Start of Materials provided

-- ==== Sys2Proof/Laws/KeepsSessions.lean ====
section
/-!
SUPPORT. Which parts of the state each operation of Machine/Sessions.lean leaves as they are.
-/

namespace Sys2Proof.Machine

theorem State.rcdEvent_keeps {T r s x1 x2 x3 x4} (w : within [.host] T = true) (h : Keeps T r s) : Keeps T r (State.rcdEvent s x1 x2 x3 x4) := by
  refine Keeps.then (A := [.host]) ?_ w h
  clear w h
  unfold State.rcdEvent
  repeat' (first | ((with_reducible apply within_of); rfl) | with_reducible (first | exact Keeps.refl | apply State.raise_keeps | apply Keeps.ite | apply Keeps.foldl | apply Keeps.forAll | apply Keeps.foldlPair | intro _ _) | split | dsimp only [refuse, okS, okB, okParts])

theorem State.outletSession_keeps {T r s x1 x2 x3 x4} (w : within [.host] T = true) (h : Keeps T r s) : Keeps T r (State.outletSession s x1 x2 x3 x4) := by
  refine Keeps.then (A := [.host]) ?_ w h
  clear w h
  unfold State.outletSession
  repeat' (first | ((with_reducible apply within_of); rfl) | with_reducible (first | exact Keeps.refl | apply State.raise_keeps | apply Keeps.ite | apply Keeps.foldl | apply Keeps.forAll | apply Keeps.foldlPair | intro _ _) | split | dsimp only [refuse, okS, okB, okParts])

theorem State.setPilot_keeps {T r s x1} (w : within [.pts] T = true) (h : Keeps T r s) : Keeps T r (State.setPilot s x1) := by
  refine Keeps.then (A := [.pts]) ?_ w h
  clear w h
  unfold State.setPilot
  repeat' (first | ((with_reducible apply within_of); rfl) | with_reducible (first | exact Keeps.refl | apply State.modOut_keeps | apply Keeps.ite | apply Keeps.foldl | apply Keeps.forAll | apply Keeps.foldlPair | intro _ _) | split | dsimp only [refuse, okS, okB, okParts])

theorem State.enterState_keeps {T r s x1 x2 x3} (w : within [.host, .pts] T = true) (h : Keeps T r s) : Keeps T r (State.enterState s x1 x2 x3) := by
  refine Keeps.then (A := [.host, .pts]) ?_ w h
  clear w h
  unfold State.enterState
  repeat' (first | ((with_reducible apply within_of); rfl) | with_reducible (first | exact Keeps.refl | apply State.modOut_keeps | apply State.modSes_keeps | apply State.outletSession_keeps | apply State.setPilot_keeps | apply Keeps.ite | apply Keeps.foldl | apply Keeps.forAll | apply Keeps.foldlPair | intro _ _) | split | dsimp only [refuse, okS, okB, okParts])

theorem State.backToIdle_keeps {T r s x1 x2} (w : within [.host, .pts] T = true) (h : Keeps T r s) : Keeps T r (State.backToIdle s x1 x2) := by
  refine Keeps.then (A := [.host, .pts]) ?_ w h
  clear w h
  unfold State.backToIdle
  repeat' (first | ((with_reducible apply within_of); rfl) | with_reducible (first | exact Keeps.refl | apply State.enterState_keeps | apply State.modSes_keeps | apply Keeps.ite | apply Keeps.foldl | apply Keeps.forAll | apply Keeps.foldlPair | intro _ _) | split | dsimp only [refuse, okS, okB, okParts])

theorem State.eraseKey_keeps {T r s x1} (w : within [.pts] T = true) (h : Keeps T r s) : Keeps T r (State.eraseKey s x1) := by
  refine Keeps.then (A := [.pts]) ?_ w h
  clear w h
  unfold State.eraseKey
  repeat' (first | ((with_reducible apply within_of); rfl) | with_reducible (first | exact Keeps.refl | apply State.modSes_keeps | apply Keeps.ite | apply Keeps.foldl | apply Keeps.forAll | apply Keeps.foldlPair | intro _ _) | split | dsimp only [refuse, okS, okB, okParts])

theorem State.closedToIdle_keeps {T r s x1} (w : within [.host, .pts] T = true) (h : Keeps T r s) : Keeps T r (State.closedToIdle s x1) := by
  refine Keeps.then (A := [.host, .pts]) ?_ w h
  clear w h
  unfold State.closedToIdle
  repeat' (first | ((with_reducible apply within_of); rfl) | with_reducible (first | exact Keeps.refl | apply State.enterState_keeps | apply Keeps.ite | apply Keeps.foldl | apply Keeps.forAll | apply Keeps.foldlPair | intro _ _) | split | dsimp only [refuse, okS, okB, okParts])

theorem State.linkEvent_keeps {T r s x1 x2 x3} (w : within [.host] T = true) (h : Keeps T r s) : Keeps T r (State.linkEvent s x1 x2 x3) := by
  refine Keeps.then (A := [.host]) ?_ w h
  clear w h
  unfold State.linkEvent
  repeat' (first | ((with_reducible apply within_of); rfl) | with_reducible (first | exact Keeps.refl | apply State.raiseMid_keeps | apply Keeps.ite | apply Keeps.foldl | apply Keeps.forAll | apply Keeps.foldlPair | intro _ _) | split | dsimp only [refuse, okS, okB, okParts])

theorem State.linkDown_keeps {T r s x1 x2} (w : within [.host, .pts, .plc] T = true) (h : Keeps T r s) : Keeps T r (State.linkDown s x1 x2) := by
  refine Keeps.then (A := [.host, .pts, .plc]) ?_ w h
  clear w h
  unfold State.linkDown
  repeat' (first | ((with_reducible apply within_of); rfl) | with_reducible (first | exact Keeps.refl | apply State.linkEvent_keeps | apply State.modOut_keeps | apply State.modPlcPort_keeps | apply Keeps.ite | apply Keeps.foldl | apply Keeps.forAll | apply Keeps.foldlPair | intro _ _) | split | dsimp only [refuse, okS, okB, okParts])

theorem State.linkIdle_keeps {T r s x1} (w : within [.host, .pts, .plc] T = true) (h : Keeps T r s) : Keeps T r (State.linkIdle s x1) := by
  refine Keeps.then (A := [.host, .pts, .plc]) ?_ w h
  clear w h
  unfold State.linkIdle
  repeat' (first | ((with_reducible apply within_of); rfl) | with_reducible (first | exact Keeps.refl | apply State.linkDown_keeps | apply State.modPlcPort_keeps | apply Keeps.ite | apply Keeps.foldl | apply Keeps.forAll | apply Keeps.foldlPair | intro _ _) | split | dsimp only [refuse, okS, okB, okParts])

theorem State.startStopping_keeps {T r s x1 x2 x3} (w : within [.host, .pts] T = true) (h : Keeps T r s) : Keeps T r (State.startStopping s x1 x2 x3) := by
  refine Keeps.then (A := [.host, .pts]) ?_ w h
  clear w h
  unfold State.startStopping
  repeat' (first | ((with_reducible apply within_of); rfl) | with_reducible (first | exact Keeps.refl | apply State.enterState_keeps | apply State.modOut_keeps | apply State.modSes_keeps | apply Keeps.ite | apply Keeps.foldl | apply Keeps.forAll | apply Keeps.foldlPair | intro _ _) | split | dsimp only [refuse, okS, okB, okParts])

theorem State.endSession_keeps {T r s x1 x2} (w : within [.pts] T = true) (h : Keeps T r s) : Keeps T r (State.endSession s x1 x2) := by
  refine Keeps.then (A := [.pts]) ?_ w h
  clear w h
  unfold State.endSession
  repeat' (first | ((with_reducible apply within_of); rfl) | with_reducible (first | exact Keeps.refl | apply State.modSes_keeps | apply Keeps.ite | apply Keeps.foldl | apply Keeps.forAll | apply Keeps.foldlPair | intro _ _) | split | dsimp only [refuse, okS, okB, okParts])

theorem State.pathOff_keeps {T r s x1} (w : within [.pts, .sw] T = true) (h : Keeps T r s) : Keeps T r (State.pathOff s x1) := by
  refine Keeps.then (A := [.pts, .sw]) ?_ w h
  clear w h
  unfold State.pathOff
  repeat' (first | ((with_reducible apply within_of); rfl) | with_reducible (first | exact Keeps.refl | apply State.command_keeps | apply Keeps.ite | apply Keeps.foldl | apply Keeps.forAll | apply Keeps.foldlPair | intro _ _) | split | dsimp only [refuse, okS, okB, okParts])

theorem State.toFault_keeps {T r s x1 x2} (w : within [.host, .pts, .sw] T = true) (h : Keeps T r s) : Keeps T r (State.toFault s x1 x2) := by
  refine Keeps.then (A := [.host, .pts, .sw]) ?_ w h
  clear w h
  unfold State.toFault
  repeat' (first | ((with_reducible apply within_of); rfl) | with_reducible (first | exact Keeps.refl | apply State.buildEvent_keeps | apply State.endSession_keeps | apply State.enterState_keeps | apply State.modOut_keeps | apply State.modSes_keeps | apply State.pathOff_keeps | apply Keeps.ite | apply Keeps.foldl | apply Keeps.forAll | apply Keeps.foldlPair | intro _ _) | split | dsimp only [refuse, okS, okB, okParts])

theorem State.startTransfer_keeps {T r s x1} (w : within [.host, .pts, .sw] T = true) (h : Keeps T r s) : Keeps T r (State.startTransfer s x1) := by
  refine Keeps.then (A := [.host, .pts, .sw]) ?_ w h
  clear w h
  unfold State.startTransfer
  repeat' (first | ((with_reducible apply within_of); rfl) | with_reducible (first | exact Keeps.refl | apply State.command_keeps | apply State.enterState_keeps | apply State.modSes_keeps | apply Keeps.ite | apply Keeps.foldl | apply Keeps.forAll | apply Keeps.foldlPair | intro _ _) | split | dsimp only [refuse, okS, okB, okParts])

theorem State.stopOff_keeps {T r s x1} (w : within [.pts, .sw] T = true) (h : Keeps T r s) : Keeps T r (State.stopOff s x1) := by
  refine Keeps.then (A := [.pts, .sw]) ?_ w h
  clear w h
  unfold State.stopOff
  repeat' (first | ((with_reducible apply within_of); rfl) | with_reducible (first | exact Keeps.refl | apply State.modSes_keeps | apply State.pathOff_keeps | apply Keeps.ite | apply Keeps.foldl | apply Keeps.forAll | apply Keeps.foldlPair | intro _ _) | split | dsimp only [refuse, okS, okB, okParts])

theorem State.close_keeps {T r s x1} (w : within [.host, .pts] T = true) (h : Keeps T r s) : Keeps T r (State.close s x1) := by
  refine Keeps.then (A := [.host, .pts]) ?_ w h
  clear w h
  unfold State.close
  repeat' (first | ((with_reducible apply within_of); rfl) | with_reducible (first | exact Keeps.refl | apply State.endSession_keeps | apply State.enterState_keeps | apply State.modOut_keeps | apply Keeps.ite | apply Keeps.foldl | apply Keeps.forAll | apply Keeps.foldlPair | intro _ _) | split | dsimp only [refuse, okS, okB, okParts])

theorem State.buildEnd_keeps {T r s x1 x2 x3 x4} (w : within [.host, .pts, .recs, .led] T = true) (h : Keeps T r s) : Keeps T r (State.buildEnd s x1 x2 x3 x4) := by
  refine Keeps.then (A := [.host, .pts, .recs, .led]) ?_ w h
  clear w h
  unfold State.buildEnd
  repeat' (first | ((with_reducible apply within_of); rfl) | with_reducible (first | exact Keeps.refl | apply State.build_keeps | apply State.modSes_keeps | apply Keeps.ite | apply Keeps.foldl | apply Keeps.forAll | apply Keeps.foldlPair | intro _ _) | split | dsimp only [refuse, okS, okB, okParts])

theorem State.applyNextSession_keeps {T r s x1} (w : within [.par] T = true) (h : Keeps T r s) : Keeps T r (State.applyNextSession s x1) := by
  refine Keeps.then (A := [.par]) ?_ w h
  clear w h
  unfold State.applyNextSession
  repeat' (first | ((with_reducible apply within_of); rfl) | with_reducible (first | exact Keeps.refl | apply State.modPar_keeps | apply Keeps.ite | apply Keeps.foldl | apply Keeps.forAll | apply Keeps.foldlPair | intro _ _) | split | dsimp only [refuse, okS, okB, okParts])

theorem State.buildStart_keeps {T r s x1 x2} (w : within [.pts] T = true) (h : Keeps T r s) : Keeps T r (State.buildStart s x1 x2) := by
  refine Keeps.then (A := [.pts]) ?_ w h
  clear w h
  unfold State.buildStart
  repeat' (first | ((with_reducible apply within_of); rfl) | with_reducible (first | exact Keeps.refl | apply State.later_keeps | apply State.modSes_keeps | apply Keeps.ite | apply Keeps.foldl | apply Keeps.forAll | apply Keeps.foldlPair | intro _ _) | split | dsimp only [refuse, okS, okB, okParts])

theorem State.makeSessionKey_keeps {T r s x1} (w : within [.clk, .host, .pts] T = true) (h : Keeps T r s) : Keeps T r (State.makeSessionKey s x1) := by
  refine Keeps.then (A := [.clk, .host, .pts]) ?_ w h
  clear w h
  unfold State.makeSessionKey
  repeat' (first | ((with_reducible apply within_of); rfl) | with_reducible (first | exact Keeps.refl | apply State.bump_keeps | apply State.modSes_keeps | apply State.raise_keeps | apply Keeps.ite | apply Keeps.foldl | apply Keeps.forAll | apply Keeps.foldlPair | intro _ _) | split | dsimp only [refuse, okS, okB, okParts])

theorem State.authorise_keeps {T r s x1 x2 x3 x4 x5 x6} (w : within [.clk, .par, .host, .pts, .led, .plc] T = true) (h : Keeps T r s) : Keeps T r (State.authorise s x1 x2 x3 x4 x5 x6) := by
  refine Keeps.then (A := [.clk, .par, .host, .pts, .led, .plc]) ?_ w h
  clear w h
  unfold State.authorise
  repeat' (first | ((with_reducible apply within_of); rfl) | with_reducible (first | exact Keeps.refl | apply State.applyNextSession_keeps | apply State.enterState_keeps | apply State.linkIdle_keeps | apply State.makeSessionKey_keeps | apply State.modSes_keeps | apply State.raiseRaw_keeps | apply State.writeLine_keeps | apply Keeps.ite | apply Keeps.foldl | apply Keeps.forAll | apply Keeps.foldlPair | intro _ _) | split | dsimp only [refuse, okS, okB, okParts])

theorem State.runSelfTest_keeps {T r s x1} (w : within [.slices, .pts, .sar] T = true) (h : Keeps T r s) : Keeps T r (State.runSelfTest s x1) := by
  refine Keeps.then (A := [.slices, .pts, .sar]) ?_ w h
  clear w h
  unfold State.runSelfTest
  repeat' (first | ((with_reducible apply within_of); rfl) | with_reducible (first | exact Keeps.refl | apply State.modConv_keeps | apply State.modOut_keeps | apply State.modSlice_keeps | apply Keeps.ite | apply Keeps.foldl | apply Keeps.forAll | apply Keeps.foldlPair | intro _ _) | split | dsimp only [refuse, okS, okB, okParts])

theorem State.startSelfTest_keeps {T r s x1} (w : within [.slices, .pts, .sar] T = true) (h : Keeps T r s) : Keeps T r (State.startSelfTest s x1) := by
  refine Keeps.then (A := [.slices, .pts, .sar]) ?_ w h
  clear w h
  unfold State.startSelfTest
  repeat' (first | ((with_reducible apply within_of); rfl) | with_reducible (first | exact Keeps.refl | apply State.modOut_keeps | apply State.runSelfTest_keeps | apply Keeps.ite | apply Keeps.foldl | apply Keeps.forAll | apply Keeps.foldlPair | intro _ _) | split | dsimp only [refuse, okS, okB, okParts])

theorem State.outletChange_keeps {T r s x1 x2 x3 x4 x5 x6} (w : within [.host, .pts] T = true) (h : Keeps T r s) : Keeps T r (State.outletChange s x1 x2 x3 x4 x5 x6) := by
  refine Keeps.then (A := [.host, .pts]) ?_ w h
  clear w h
  unfold State.outletChange
  repeat' (first | ((with_reducible apply within_of); rfl) | with_reducible (first | exact Keeps.refl | apply State.modOut_keeps | apply State.raiseRaw_keeps | apply Keeps.ite | apply Keeps.foldl | apply Keeps.forAll | apply Keeps.foldlPair | intro _ _) | split | dsimp only [refuse, okS, okB, okParts])

end Sys2Proof.Machine
end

End of Materials provided

# What the task asks
Look through the data above and return exactly the lines from the one that contains "(State.rcdEvent s x1 x2 x3 x4) := by" to the one that contains "unfold State.outletSession", inclusive, with nothing else.

# Result of the exercise
theorem State.rcdEvent_keeps {T r s x1 x2 x3 x4} (w : within [.host] T = true) (h : Keeps T r s) : Keeps T r (State.rcdEvent s x1 x2 x3 x4) := by
  refine Keeps.then (A := [.host]) ?_ w h
  clear w h
  unfold State.rcdEvent
  repeat' (first | ((with_reducible apply within_of); rfl) | with_reducible (first | exact Keeps.refl | apply State.raise_keeps | apply Keeps.ite | apply Keeps.foldl | apply Keeps.forAll | apply Keeps.foldlPair | intro _ _) | split | dsimp only [refuse, okS, okB, okParts])

theorem State.outletSession_keeps {T r s x1 x2 x3 x4} (w : within [.host] T = true) (h : Keeps T r s) : Keeps T r (State.outletSession s x1 x2 x3 x4) := by
  refine Keeps.then (A := [.host]) ?_ w h
  clear w h
  unfold State.outletSession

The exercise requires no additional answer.